Yes. I think the original idea was just to present the hippy free software idea in a more business-friendly form, and thus cause more FOSS to be written.

> > idea of causing social change by coding free software

> FWIW, that also seems to me to be a later gloss. If anything, computers and software are new enough that it's not so much a matter of social change as it is of founding new social norms around these (physical/virtual) machines.

Fair enough. Though I don't think free software was so much about forging norms per se, more like an adaptation of old ideas like "Liberté, égalité, fraternité" to the digital age. As opposed to just letting the modern day robber barons have it their way, which to an extent is what's happening with open source.

> RMS just wanted to edit the software in his printer.

Sure, but it spiraled away from that pretty fast.

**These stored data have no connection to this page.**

-- ==== Sys2Proof/Laws/Step.lean ====
section
/-! SUPPORT. What a cycle can do, said once: the fetch window (spec/40_execution_cycle.md R83), the handlers (R85) and
the inversion of a step that answers a next state (R82). Later proofs cite these instead of unfolding `step`. -/

namespace Sys2Proof.Machine

/-! ## Fetch -/

/-- Inside the fetch window all three reads succeed. -/
theorem fetchWindow_inside {s : State} (h : s.pc.toNat ≤ 253) :
    fetchWindow s = .ok (Memory.read s.mem s.pc.toNat, Memory.read s.mem (s.pc.toNat + 1),
      Memory.read s.mem (s.pc.toNat + 2)) := by
  simp [fetchWindow, memRead_inRange s.mem (show s.pc.toNat < 256 by omega),
    memRead_inRange s.mem (show s.pc.toNat + 1 < 256 by omega),
    memRead_inRange s.mem (show s.pc.toNat + 2 < 256 by omega)]

/-- Outside the fetch window the first address of 256 or more is reported, whatever memory holds. -/
theorem fetchWindow_outside {s : State} (h : 254 ≤ s.pc.toNat) :
    fetchWindow s = .error (.memoryAddressOutOfRange (max s.pc.toNat 256)) := by
  rcases Nat.lt_or_ge s.pc.toNat 256 with hlt | hge
  · have hmax : max s.pc.toNat 256 = 256 := by omega
    simp only [fetchWindow, memRead_inRange s.mem hlt, hmax]
    rcases Nat.lt_or_ge (s.pc.toNat + 1) 256 with h1 | h1
    · simp only [memRead_inRange s.mem h1, memRead_outOfRange s.mem (show 256 ≤ s.pc.toNat + 2 by omega)]
      rw [show s.pc.toNat + 2 = 256 by omega]
    · simp only [memRead_outOfRange s.mem h1]
      rw [show s.pc.toNat + 1 = 256 by omega]
  · have hmax : max s.pc.toNat 256 = s.pc.toNat := by omega
    simp only [fetchWindow, memRead_outOfRange s.mem hge, hmax]

/-- Everything steps 1 to 3 of a cycle can answer. -/
theorem fetchInstr_cases (s : State) :
    (254 ≤ s.pc.toNat ∧ fetchInstr s = .error (.memoryAddressOutOfRange (max s.pc.toNat 256))) ∨
    (s.pc.toNat ≤ 253 ∧ dispatch (Memory.read s.mem s.pc.toNat) = none ∧
      fetchInstr s = .error (.unrecognizedOpcode (Memory.read s.mem s.pc.toNat))) ∨
    (∃ op : Opcode, s.pc.toNat ≤ 253 ∧ Memory.read s.mem s.pc.toNat = op.byte ∧
      fetchInstr s = .ok (op.withOperands (Memory.read s.mem (s.pc.toNat + 1))
        (Memory.read s.mem (s.pc.toNat + 2)))) := by
  rcases Nat.lt_or_ge s.pc.toNat 254 with h | h
  · have hw := fetchWindow_inside (s := s) (by omega)
    rcases decode_cases (Memory.read s.mem s.pc.toNat) (Memory.read s.mem (s.pc.toNat + 1))
        (Memory.read s.mem (s.pc.toNat + 2)) with ⟨op, hb, hd⟩ | ⟨hn, hd⟩
    · exact .inr (.inr ⟨op, by omega, hb, by simp [fetchInstr, hw, hd]⟩)
    · exact .inr (.inl ⟨by omega, hn, by simp [fetchInstr, hw, hd]⟩)
  · exact .inl ⟨h, by simp [fetchInstr, fetchWindow_outside h]⟩

/-! ## Handlers -/

/-- The handler an instruction invokes (40_execution_cycle.md R85). -/
def handlerOf : Instr → Regs → Except FaultKind HandlerResult
  | .hlt => hltHandler
  | .ldi a b => ldiHandler a b
  | .prn a => prnHandler a
  | .mul a b => mulHandler a b

/-- Every meaning is the end of the cycle of its handler. -/
theorem exec_eq (i : Instr) (s : State) : exec i s = .next (finishCycle s (handlerOf i s.regs)) := by
  cases i <;> rfl

/-- Everything the handler of `LDI` can answer. -/
theorem ldiHandler_cases (a b : Byte) (x : Regs) :
    (∃ i : Fin 8, a.toNat = i.val ∧ ldiHandler a b x = .ok ⟨writeReg x i b, none, 3, true⟩) ∨
      (8 ≤ a.toNat ∧ ldiHandler a b x = .error (.registerIndexOutOfRange a)) := by
  rcases regIndex_cases a with ⟨i, hi, e⟩ | ⟨hi, e⟩
  · exact .inl ⟨i, hi, by simp [ldiHandler, e]⟩
  · exact .inr ⟨hi, by simp [ldiHandler, e]⟩

/-- Everything the handler of `PRN` can answer. -/
theorem prnHandler_cases (a : Byte) (x : Regs) :
    (∃ i : Fin 8, a.toNat = i.val ∧ prnHandler a x = .ok ⟨x, some (readReg x i), 2, true⟩) ∨
      (8 ≤ a.toNat ∧ prnHandler a x = .error (.registerIndexOutOfRange a)) := by
  rcases regIndex_cases a with ⟨i, hi, e⟩ | ⟨hi, e⟩
  · exact .inl ⟨i, hi, by simp [prnHandler, e]⟩
  · exact .inr ⟨hi, by simp [prnHandler, e]⟩

/-- Everything the handler of `MUL` can answer. -/
theorem mulHandler_cases (a b : Byte) (x : Regs) :
    (∃ i j : Fin 8, a.toNat = i.val ∧ b.toNat = j.val ∧
      mulHandler a b x = .ok ⟨writeReg x i (productMod256 (readReg x i) (readReg x j)), none, 3, true⟩) ∨
    (8 ≤ a.toNat ∧ mulHandler a b x = .error (.registerIndexOutOfRange a)) ∨
    (a.toNat < 8 ∧ 8 ≤ b.toNat ∧ mulHandler a b x = .error (.registerIndexOutOfRange b)) := by
  rcases aluBinary_cases productMod256 x a b with ⟨h, e⟩ | ⟨h, h', e⟩ | ⟨i, j, hi, hj, e⟩
  · exact .inr (.inl ⟨h, by simp [mulHandler, aluApply, e]⟩)
  · exact .inr (.inr ⟨h, h', by simp [mulHandler, aluApply, e]⟩)
  · exact .inl ⟨i, j, hi, hj, by simp [mulHandler, aluApply, e]⟩

/-! ## The step -/

theorem step_halted {s : State} (h : s.running = false) : step s = .fault .halted := by
  simp [step, h, haltedOutcome]

theorem step_fetch_error {s : State} {k : FaultKind} (hr : s.running = true) (h : fetchInstr s = .error k) :
    step s = .next (s.raise k) := by
  simp [step, hr, h]

theorem step_fetch_ok {s : State} {i : Instr} (hr : s.running = true) (h : fetchInstr s = .ok i) :
    step s = exec i s := by
  simp [step, hr, h]

/-- The inversion of a step that answers a next state: the machine was running, and either the fetch or the dispatch
raised a fault, or the handler of the fetched instruction ended the cycle. -/
theorem step_next_cases {s t : State} (h : step s = .next t) :
    s.running = true ∧
      ((∃ k, fetchInstr s = .error k ∧ t = s.raise k) ∨
        (∃ i, fetchInstr s = .ok i ∧ t = finishCycle s (handlerOf i s.regs))) := by
  cases hr : s.running with
  | false => rw [step_halted hr] at h; cases h
  | true =>
    refine ⟨rfl, ?_⟩
    cases hf : fetchInstr s with
    | error k =>
      rw [step_fetch_error hr hf] at h
      exact .inl ⟨k, rfl, (Host.Outcome.next.inj h).symm⟩
    | ok i =>
      rw [step_fetch_ok hr hf, exec_eq] at h
      exact .inr ⟨i, rfl, (Host.Outcome.next.inj h).symm⟩

/-- Everything a cycle can do, case by case: the fetch fault, the unrecognised byte, the four instructions, and a bad
register index in operand_a or, for `MUL` alone, in operand_b (60_exceptions.md R146). -/
theorem step_cases {s t : State} (h : step s = .next t) :
    let op := Memory.read s.mem s.pc.toNat
    let a := Memory.read s.mem (s.pc.toNat + 1)
    let b := Memory.read s.mem (s.pc.toNat + 2)
    s.running = true ∧
    ((254 ≤ s.pc.toNat ∧ t = s.raise (.memoryAddressOutOfRange (max s.pc.toNat 256))) ∨
     (s.pc.toNat ≤ 253 ∧ dispatch op = none ∧ t = s.raise (.unrecognizedOpcode op)) ∨
     (s.pc.toNat ≤ 253 ∧ op = 0x01 ∧ t = s.applyResult ⟨s.regs, none, 0, false⟩) ∨
     (s.pc.toNat ≤ 253 ∧ op = 0x82 ∧ ∃ i : Fin 8, a.toNat = i.val ∧
       t = s.applyResult ⟨writeReg s.regs i b, none, 3, true⟩) ∨
     (s.pc.toNat ≤ 253 ∧ op = 0x47 ∧ ∃ i : Fin 8, a.toNat = i.val ∧
       t = s.applyResult ⟨s.regs, some (readReg s.regs i), 2, true⟩) ∨
     (s.pc.toNat ≤ 253 ∧ op = 0xA2 ∧ ∃ i j : Fin 8, a.toNat = i.val ∧ b.toNat = j.val ∧
       t = s.applyResult ⟨writeReg s.regs i (productMod256 (readReg s.regs i) (readReg s.regs j)), none, 3, true⟩) ∨
     (s.pc.toNat ≤ 253 ∧ (op = 0x82 ∨ op = 0x47 ∨ op = 0xA2) ∧ 8 ≤ a.toNat ∧
       t = s.raise (.registerIndexOutOfRange a)) ∨
     (s.pc.toNat ≤ 253 ∧ op = 0xA2 ∧ a.toNat < 8 ∧ 8 ≤ b.toNat ∧ t = s.raise (.registerIndexOutOfRange b))) := by
  intro op a b
  obtain ⟨hr, h⟩ := step_next_cases h
  refine ⟨hr, ?_⟩
  rcases fetchInstr_cases s with ⟨hp, e⟩ | ⟨hp, hd, e⟩ | ⟨o, hp, hb, e⟩
  · rcases h with ⟨k, hk, ht⟩ | ⟨i, hi, -⟩
    · cases e.symm.trans hk; exact .inl ⟨hp, ht⟩
    · cases e.symm.trans hi
  · rcases h with ⟨k, hk, ht⟩ | ⟨i, hi, -⟩
    · cases e.symm.trans hk; exact .inr (.inl ⟨hp, hd, ht⟩)
    · cases e.symm.trans hi
  · rcases h with ⟨k, hk, -⟩ | ⟨i, hi, ht⟩
    · cases e.symm.trans hk
    · cases e.symm.trans hi
      rw [ht]
      right; right
      cases o with
      | hlt => exact .inl ⟨hp, hb, rfl⟩
      | ldi =>
        rcases ldiHandler_cases a b s.regs with ⟨i, hi, e⟩ | ⟨h8, e⟩
        · exact .inr (.inl ⟨hp, hb, i, hi, congrArg (finishCycle s) e⟩)
        · exact .inr (.inr (.inr (.inr (.inl ⟨hp, .inl hb, h8, congrArg (finishCycle s) e⟩))))
      | prn =>
        rcases prnHandler_cases a s.regs with ⟨i, hi, e⟩ | ⟨h8, e⟩
        · exact .inr (.inr (.inl ⟨hp, hb, i, hi, congrArg (finishCycle s) e⟩))
        · exact .inr (.inr (.inr (.inr (.inl ⟨hp, .inr (.inl hb), h8, congrArg (finishCycle s) e⟩))))
      | mul =>
        rcases mulHandler_cases a b s.regs with ⟨i, j, hi, hj, e⟩ | ⟨h8, e⟩ | ⟨h7, h8, e⟩
        · exact .inr (.inr (.inr (.inl ⟨hp, hb, i, j, hi, hj, congrArg (finishCycle s) e⟩)))
        · exact .inr (.inr (.inr (.inr (.inl ⟨hp, .inr (.inr hb), h8, congrArg (finishCycle s) e⟩))))
        · exact .inr (.inr (.inr (.inr (.inr ⟨hp, hb, h7, h8, congrArg (finishCycle s) e⟩))))

/-- Inside the fetch window the sum of step 5 is exact: nine bits hold it (40_execution_cycle.md R86). -/
theorem pc_add_width {p : ProgramCounter} {k : Nat} (hp : p.toNat ≤ 253) (hk : k ≤ 3) :
    (p + BitVec.ofNat 9 k).toNat = p.toNat + k := by
  rw [BitVec.toNat_add, BitVec.toNat_ofNat]
  omega

end Sys2Proof.Machine
end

> Look at the restrictive B.S. that tractor makers are foisting on farmers to see the relevance. Is the idea of being able to fix your own tractor a "social change"? :)

No, more like defending "Liberté, égalité, fraternité" rather than letting the robber barons get away with whatever they can. That being said, AFAICS free software has had about zero impact on this topic; the successes in this are seem to be due to grassroots political campaigning (right to repair laws etc.) rather that some argument that software should be free (in the FSF sense).



Yeah, I agree with you.

It's hard to avoid feeling like the free software movement has failed pretty comprehensively at its stated goals.

For me, as a computer nerd, it's always been hard to understand why normal people aren't fascinated by computers like I am, but the plain fact is they're not. Something like two billion people think facebook is the internet, eh? Everyone has a radio-connected supercomputer in their pockets but it's a locked-down mall and video game arcade, and that seems to be all most people want.

I try not to think about it too much. Maybe this is the shape of human destiny? To be cells in some vast AI body?